24-01-2026 12:00:00 AM
Shares of One 97 Communications Limited, the parent company of fintech giant Paytm (often referred to as PTM in market discussions), came under significant selling pressure today, trading around 8% lower during a volatile session. The decline was triggered by concerns surrounding the Payments Infrastructure Development Fund (PIDF) scheme administered by the Reserve Bank of India (RBI), which provides incentives for deploying digital payment acceptance devices in underserved areas.

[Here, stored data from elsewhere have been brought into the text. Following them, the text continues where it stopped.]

-- ==== Sys2Proof/Syntax.lean ====
section
/-! DEFINITION. The steps of the N9: one constructor per row of spec/opcode_table.json. The rows that
are instructions carry the fields of their 96-bit word (R97, R102, R105, R106); the rows that are
events carry nothing, for the object they happen to stands in the state (log entry 1). -/

namespace Sys2Proof

/-- The common bits 93:86 of a word (R97). -/
structure Hints where
  /-- GN, bit 93. -/
  gn : Bool
  /-- GQ, bits 92:89. -/
  gq : BitVec 4
  /-- SW, bit 88. -/
  sw : Bool
  /-- LU, bit 87. -/
  lu : Bool
  /-- NM, bit 86. -/
  nm : Bool
  deriving DecidableEq, Repr

/-- The scalar half of a P-form word (R106, R107). -/
structure SHalf where
  sop : BitVec 7
  sd : BitVec 8
  sa : BitVec 8
  sb : Opnd
  deriving DecidableEq, Repr

/-- The vector half of a P-form word (R106, R108). -/
structure VHalf where
  vop : BitVec 7
  vd : BitVec 5
  va : BitVec 5
  vb : BitVec 5
  vc : BitVec 5
  ty : BitVec 4
  rm : BitVec 2
  deriving DecidableEq, Repr

/-- The FN field of the group-0x7 loads and stores (R246). -/
structure MemFn where
  mty : BitVec 4
  l : Bool
  raw : Bool
  ord : BitVec 3
  deriving DecidableEq, Repr

/-- The FN field of an atomic (R344). -/
structure AtomFn where
  ty : BitVec 2
  ord : BitVec 2
  l : Bool
  scope : BitVec 3
  deriving DecidableEq, Repr

/-- The tile guard of a group-0xA word, IMM bits 31:22 (R295, R296). -/
structure TileGuard where
  tge : Bool
  tm : BitVec 3
  tbit : BitVec 6
  deriving DecidableEq, Repr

The uncertainty stemmed from disclosures in the Draft Red Herring Prospectus (DRHP) filed overnight by Paytm's peer, PhonePe. The filing highlighted that the PIDF scheme, originally launched in January 2021 to boost payment infrastructure in Tier-3 to Tier-6 centers and northeastern states, was extended only until December 31, 2025. There has been no official announcement from the RBI regarding any extension or replacement of the scheme beyond that date, creating a lack of clarity for payment aggregators reliant on these incentives.
Analysts estimate that such incentives have been a meaningful contributor to revenue for companies in the sector. For Paytm specifically, the incentives are linked to expenditures on devices like Soundboxes and EDC machines. The company recognized approximately Rs 128 crore in incentive income under the scheme for the six months ended September 30, 2025. Broader estimates suggest that Paytm has derived close to Rs 200 crore annually in operating revenue from these RBI incentives in recent periods, which directly supports profitability.
In response to the market volatility and media reports, Paytm issued a clarification to stock exchanges. The company stated that if the current PIDF scheme is not extended or replaced, it will make all efforts to significantly offset the impact. This would be achieved through a combination of higher overall revenues and more targeted sales efforts. Paytm emphasized that it has other means to mitigate any effects from the lack of this specific support, which has been available not just to it but across the payment aggregator industry.
The PIDF scheme has played a key role in accelerating digital payments adoption in semi-urban and rural regions since its inception, with periodic renewals by the RBI—most recently extended in late 2023 to run through the end of 2025. The absence of fresh guidance from the central bank has raised questions about the future of such subsidies, which have helped offset deployment costs for merchants and fintech platforms.
Market participants will now closely watch for any updates from the RBI on whether the scheme will be renewed, modified, or discontinued entirely. In the meantime, Paytm's management remains confident in its ability to navigate the potential change through organic growth strategies.